#### Extracted data:
-- ==== Sys2Proof/Laws/KeepAxisOps.lean ====
section
/-! SUPPORT. What the operations and meanings of Sys2Proof/Machine/AxisOps.lean leave as it was. -/

namespace Sys2Proof.Machine
set_option Elab.async false

@[simp] theorem State.setPhases_keep (s : State) (a : AxisId) : Keep s (State.setPhases s a) := by
  simp only [State.setPhases]
  (repeat' split) <;> simp +contextual (maxDischargeDepth := 60) [Keep]

@[simp] theorem State.retarget_keep (s : State) (a : AxisId) (l : List Seg) : Keep s (State.retarget s a l) := by
  simp only [State.retarget]
  (repeat' split) <;> simp +contextual (maxDischargeDepth := 60) [Keep]

@[simp] theorem State.saFollow_keep (s : State) (g : HeadId) (target : Int) : Keep s (State.saFollow s g target) := by
  simp only [State.saFollow]
  (repeat' split) <;> simp +contextual (maxDischargeDepth := 60) [Keep]

@[simp] theorem State.saJump_keep (s : State) (g : HeadId) (target : Int) : Keep s (State.saJump s g target) := by
  simp only [State.saJump]
  (repeat' split) <;> simp +contextual (maxDischargeDepth := 60) [Keep]

@[simp] theorem State.refuseAxis_keep (s : State) (a : AxisId) : Keep s (State.refuseAxis s a) := by
  simp only [State.refuseAxis]
  (repeat' split) <;> simp +contextual (maxDischargeDepth := 60) [Keep]

@[simp] theorem State.axisFault_keep (s : State) (a : AxisId) (cause : BitVec 3) : Keep s (State.axisFault s a cause) := by
  simp only [State.axisFault]
  (repeat' split) <;> simp +contextual (maxDischargeDepth := 60) [Keep]

@[simp] theorem State.homeSet_keep (s : State) (a : AxisId) : Keep s (State.homeSet s a) := by
  simp only [State.homeSet]
  (repeat' split) <;> simp +contextual (maxDischargeDepth := 60) [Keep]

@[simp] theorem State.homeStart_keep (s : State) (a : AxisId) : Keep s (State.homeStart s a) := by
  simp only [State.homeStart]
  (repeat' split) <;> simp +contextual (maxDischargeDepth := 60) [Keep]

end Sys2Proof.Machine
end

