-- ==== Sys2Proof/Laws/KeepTracking.lean ====
section
/-! SUPPORT. What the operations and meanings of Sys2Proof/Machine/Tracking.lean leave as it was. -/

namespace Sys2Proof.Machine
set_option Elab.async false

@[simp] theorem State.acquireStrobe_keep (s : State) (g : HeadId) (x : Sensed) (cross : Bool) (interval : Nat) : Keep s (State.acquireStrobe s g x cross interval) := by
  simp only [State.acquireStrobe]
  (repeat' split) <;> simp +contextual (maxDischargeDepth := 60) [Keep]

@[simp] theorem State.lensStrobe_keep (s : State) (g : HeadId) (x : Sensed) (cross : Bool) (interval : Nat) (j : LensJump) : Keep s (State.lensStrobe s g x cross interval j) := by
  simp only [State.lensStrobe]
  (repeat' split) <;> simp +contextual (maxDischargeDepth := 60) [Keep]

@[simp] theorem State.followStrobe_keep (s : State) (g : HeadId) (x : Sensed) : Keep s (State.followStrobe s g x) := by
  simp only [State.followStrobe]
  (repeat' split) <;> simp +contextual (maxDischargeDepth := 60) [Keep]

@[simp] theorem State.trkStrobe_keep (s : State) (g : HeadId) (x : Sensed) : Keep s (State.trkStrobe s g x) := by
  simp only [State.trkStrobe]
  (repeat' split) <;> simp +contextual (maxDischargeDepth := 60) [Keep]

@[simp] theorem State.confirmAt_keep (s : State) (g : HeadId) (m : Int) : Keep s (State.confirmAt s g m) := by
  simp only [State.confirmAt]
  (repeat' split) <;> simp +contextual (maxDischargeDepth := 60) [Keep]

@[simp] theorem State.trkHeader_keep (s : State) (g : HeadId) (k : BeamId) (h : HeaderIn) (track : BitVec 18) : Keep s (State.trkHeader s g k h track) := by
  simp only [State.trkHeader]
  (repeat' split) <;> simp +contextual (maxDischargeDepth := 60) [Keep]

@[simp] theorem State.picotEnd_keep (s : State) (g : HeadId) : Keep s (State.picotEnd s g) := by
  simp only [State.picotEnd]
  (repeat' split) <;> simp +contextual (maxDischargeDepth := 60) [Keep]

@[simp] theorem State.beamCheck_keep (s : State) (g : HeadId) : Keep s (State.beamCheck s g) := by
  simp only [State.beamCheck]
  (repeat' split) <;> simp +contextual (maxDischargeDepth := 60) [Keep]

@[simp] theorem State.runoutWedge_keep (s : State) (g : HeadId) (l : Fin 3) (v : Nat) : Keep s (State.runoutWedge s g l v) := by
  simp only [State.runoutWedge]
  (repeat' split) <;> simp +contextual (maxDischargeDepth := 60) [Keep]

@[simp] theorem State.runoutTurn_keep (s : State) (g : HeadId) (l : Fin 3) : Keep s (State.runoutTurn s g l) := by
  simp only [State.runoutTurn]
  (repeat' split) <;> simp +contextual (maxDischargeDepth := 60) [Keep]

@[simp] theorem State.holdJump_keep (s : State) (g : HeadId) : Keep s (State.holdJump s g) := by
  simp only [State.holdJump]
  (repeat' split) <;> simp +contextual (maxDischargeDepth := 60) [Keep]

@[simp] theorem State.headWedge_keep (s : State) (g : HeadId) (v w : Nat) : Keep s (State.headWedge s g v w) := by
  simp only [State.headWedge]
  (repeat' split) <;> simp +contextual (maxDischargeDepth := 60) [Keep]

@[simp] theorem execTrkAcqStart_keep (g : HeadId) (s : State) : KeepNext s (execTrkAcqStart g s) := by
  simp only [execTrkAcqStart]
  (repeat' split) <;> simp +contextual (maxDischargeDepth := 60) [Keep]

@[simp] theorem execTrkRebuild_keep (g : HeadId) (s : State) : KeepNext s (execTrkRebuild g s) := by
  simp only [execTrkRebuild]
  (repeat' split) <;> simp +contextual (maxDischargeDepth := 60) [Keep]

@[simp] theorem execTrackPullinTimeout_keep (g : HeadId) (s : State) : KeepNext s (execTrackPullinTimeout g s) := by
  simp only [execTrackPullinTimeout]
  (repeat' split) <;> simp +contextual (maxDischargeDepth := 60) [Keep]

@[simp] theorem execAcqTimeout_keep (g : HeadId) (s : State) : KeepNext s (execAcqTimeout g s) := by
  simp only [execAcqTimeout]
  (repeat' split) <;> simp +contextual (maxDischargeDepth := 60) [Keep]

@[simp] theorem execConfirmTimeout_keep (g : HeadId) (s : State) : KeepNext s (execConfirmTimeout g s) := by
  simp only [execConfirmTimeout]
  (repeat' split) <;> simp +contextual (maxDischargeDepth := 60) [Keep]

@[simp] theorem execLensKickTimeout_keep (g : HeadId) (s : State) : KeepNext s (execLensKickTimeout g s) := by
  simp only [execLensKickTimeout]
  (repeat' split) <;> simp +contextual (maxDischargeDepth := 60) [Keep]

@[simp] theorem execLensBrakeTimeout_keep (g : HeadId) (s : State) : KeepNext s (execLensBrakeTimeout g s) := by
  simp only [execLensBrakeTimeout]
  (repeat' split) <;> simp +contextual (maxDischargeDepth := 60) [Keep]

@[simp] theorem execLensLockTimeout_keep (g : HeadId) (s : State) : KeepNext s (execLensLockTimeout g s) := by
  simp only [execLensLockTimeout]
  (repeat' split) <;> simp +contextual (maxDischargeDepth := 60) [Keep]

@[simp] theorem State.seekMove_keep (s : State) (g : HeadId) : Keep s (State.seekMove s g) := by
  simp only [State.seekMove]
  (repeat' split) <;> simp +contextual (maxDischargeDepth := 60) [Keep]

@[simp] theorem execSeekStart_keep (g : HeadId) (s : State) : KeepNext s (execSeekStart g s) := by
  simp only [execSeekStart]
  (repeat' split) <;> simp +contextual (maxDischargeDepth := 60) [Keep]

@[simp] theorem execSledSettleEnd_keep (g : HeadId) (s : State) : KeepNext s (execSledSettleEnd g s) := by
  simp only [execSledSettleEnd]
  (repeat' split) <;> simp +contextual (maxDischargeDepth := 60) [Keep]

@[simp] theorem execBlendEnd_keep (g : HeadId) (l : Fin 3) (s : State) : KeepNext s (execBlendEnd g l s) := by
  simp only [execBlendEnd]
  (repeat' split) <;> simp +contextual (maxDischargeDepth := 60) [Keep]

@[simp] theorem execRunoutFetchDone_keep (g : HeadId) (l : Fin 3) (ok : Bool) (s : State) : KeepNext s (execRunoutFetchDone g l ok s) := by
  simp only [execRunoutFetchDone]
  (repeat' split) <;> simp +contextual (maxDischargeDepth := 60) [Keep]

@[simp] theorem execTrkCommit_keep (g : HeadId) (s : State) : KeepNext s (execTrkCommit g s) := by
  simp only [execTrkCommit]
  (repeat' split) <;> simp +contextual (maxDischargeDepth := 60) [Keep]

end Sys2Proof.Machine
end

#### Exercise:
Scan the records above for lines with the word "execSeekStart", then say how many there are, giving the number alone.

#### Output of the task:
2